Records from a dataset:
================================
-- ==== Sys2Proof/WellFormed.lean ====
section
/-! DEFINITION. Which operations are well formed: the operand ranges that 30_encoding.md R81 and R88 fix. -/

namespace Sys2Proof

/-- The only operand with a restricted range is the pixel of `ENC.PIXBAD`: 1..254, since 0 selects
`ENC.PIXD` and 255 selects `ENC.PIXL` (R81, R115). Every other operand is free: all 256 data patterns of an
`EOF` symbol (R80), all 256 encoded bytes (R87), every length and every byte list. -/
def Instr.wellFormed : Instr → Bool
  | .encPixd => true
  | .encPixl => true
  | .encPixbad b => b != 0 && b != 255
  | .encEof _ => true
  | .encReset => true
  | .frmEnc _ => true
  | .frmDec _ => true
  | .decRun _ => true
  | .decEof _ => true
  | .decReset => true

end Sys2Proof
end

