-- ==== Sys2Proof/Laws/PerInstr.lean ====
section
/-! SUPPORT. The family of statements made for each operation: the selector an operation is encoded to lies in
the space of its row of spec/opcode_table.json and matches the row. -/

namespace Sys2Proof.Laws.EncodesIntoItsRow

/-- A row of the table with this space and mnemonic takes the word. -/
def rowTakes (p : Port) (m : String) (w : PortWord) : Bool :=
  symRows.any fun r => r.space == p && r.mnemonic == m && r.takes w

/-- The selector of a well-formed operation is of the space that its row names, and matches the row where the
row has a word (R88). -/
def Statement (i : Instr) : Prop :=
  i.wellFormed = true →
    match encode i with
    | .encIn w => rowTakes .encIn i.mnemonic w = true
    | .decIn w => rowTakes .decIn i.mnemonic w = true
    | .encRst => i.mnemonic = "ENC.RESET"
    | .decRst => i.mnemonic = "DEC.RESET"
    | .frame _ => i.mnemonic = "FRM.ENC"
    | .unframe _ => i.mnemonic = "FRM.DEC"

theorem encPixd : Statement .encPixd := fun _ => rfl

theorem encPixl : Statement .encPixl := fun _ => rfl

theorem encPixbad (b : Byte) : Statement (.encPixbad b) := fun _ => by
  simp [encode, rowTakes, symRows, Instr.mnemonic, SymRow.takes]
  exact dataWord_and_eofMask _

theorem encEof (d : Byte) : Statement (.encEof d) := fun _ => by
  simp [encode, rowTakes, symRows, Instr.mnemonic, SymRow.takes]
  exact eofWord_and_eofMask _

theorem encReset : Statement .encReset := fun _ => rfl

theorem frmEnc (len : Nat) : Statement (.frmEnc len) := fun _ => rfl

theorem frmDec (bs : List Byte) : Statement (.frmDec bs) := fun _ => rfl

theorem decRun (n : Byte) : Statement (.decRun n) := fun _ => by
  simp [encode, rowTakes, symRows, Instr.mnemonic, SymRow.takes]
  exact dataWord_and_eofMask _

theorem decEof (d : Byte) : Statement (.decEof d) := fun _ => by
  simp [encode, rowTakes, symRows, Instr.mnemonic, SymRow.takes]
  exact eofWord_and_eofMask _

theorem decReset : Statement .decReset := fun _ => rfl

end Sys2Proof.Laws.EncodesIntoItsRow
end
================================
Brief – Write out the data above once more, exactly as it stands.

Response –
-- ==== Sys2Proof/WellFormed.lean ====
section
/-! DEFINITION. Which operations are well formed: the operand ranges that 30_encoding.md R81 and R88 fix. -/

namespace Sys2Proof

/-- The only operand with a restricted range is the pixel of `ENC.PIXBAD`: 1..254, since 0 selects
`ENC.PIXD` and 255 selects `ENC.PIXL` (R81, R115). Every other operand is free: all 256 data patterns of an
`EOF` symbol (R80), all 256 encoded bytes (R87), every length and every byte list. -/
def Instr.wellFormed : Instr → Bool
  | .encPixd => true
  | .encPixl => true
  | .encPixbad b => b != 0 && b != 255
  | .encEof _ => true
  | .encReset => true
  | .frmEnc _ => true
  | .frmDec _ => true
  | .decRun _ => true
  | .decEof _ => true
  | .decReset => true

end Sys2Proof
end

-- ==== Sys2Proof/Laws/PerInstr.lean ====
section
/-! SUPPORT. The family of statements made for each operation: the selector an operation is encoded to lies in
the space of its row of spec/opcode_table.json and matches the row. -/

namespace Sys2Proof.Laws.EncodesIntoItsRow

/-- A row of the table with this space and mnemonic takes the word. -/
def rowTakes (p : Port) (m : String) (w : PortWord) : Bool :=
  symRows.any fun r => r.space == p && r.mnemonic == m && r.takes w

/-- The selector of a well-formed operation is of the space that its row names, and matches the row where the
row has a word (R88). -/
def Statement (i : Instr) : Prop :=
  i.wellFormed = true →
    match encode i with
    | .encIn w => rowTakes .encIn i.mnemonic w = true
    | .decIn w => rowTakes .decIn i.mnemonic w = true
    | .encRst => i.mnemonic = "ENC.RESET"
    | .decRst => i.mnemonic = "DEC.RESET"
    | .frame _ => i.mnemonic = "FRM.ENC"
    | .unframe _ => i.mnemonic = "FRM.DEC"

theorem encPixd : Statement .encPixd := fun _ => rfl

theorem encPixl : Statement .encPixl := fun _ => rfl

theorem encPixbad (b : Byte) : Statement (.encPixbad b) := fun _ => by
  simp [encode, rowTakes, symRows, Instr.mnemonic, SymRow.takes]
  exact dataWord_and_eofMask _

theorem encEof (d : Byte) : Statement (.encEof d) := fun _ => by
  simp [encode, rowTakes, symRows, Instr.mnemonic, SymRow.takes]
  exact eofWord_and_eofMask _

theorem encReset : Statement .encReset := fun _ => rfl

theorem frmEnc (len : Nat) : Statement (.frmEnc len) := fun _ => rfl

theorem frmDec (bs : List Byte) : Statement (.frmDec bs) := fun _ => rfl

theorem decRun (n : Byte) : Statement (.decRun n) := fun _ => by
  simp [encode, rowTakes, symRows, Instr.mnemonic, SymRow.takes]
  exact dataWord_and_eofMask _

theorem decEof (d : Byte) : Statement (.decEof d) := fun _ => by
  simp [encode, rowTakes, symRows, Instr.mnemonic, SymRow.takes]
  exact eofWord_and_eofMask _

theorem decReset : Statement .decReset := fun _ => rfl

end Sys2Proof.Laws.EncodesIntoItsRow
end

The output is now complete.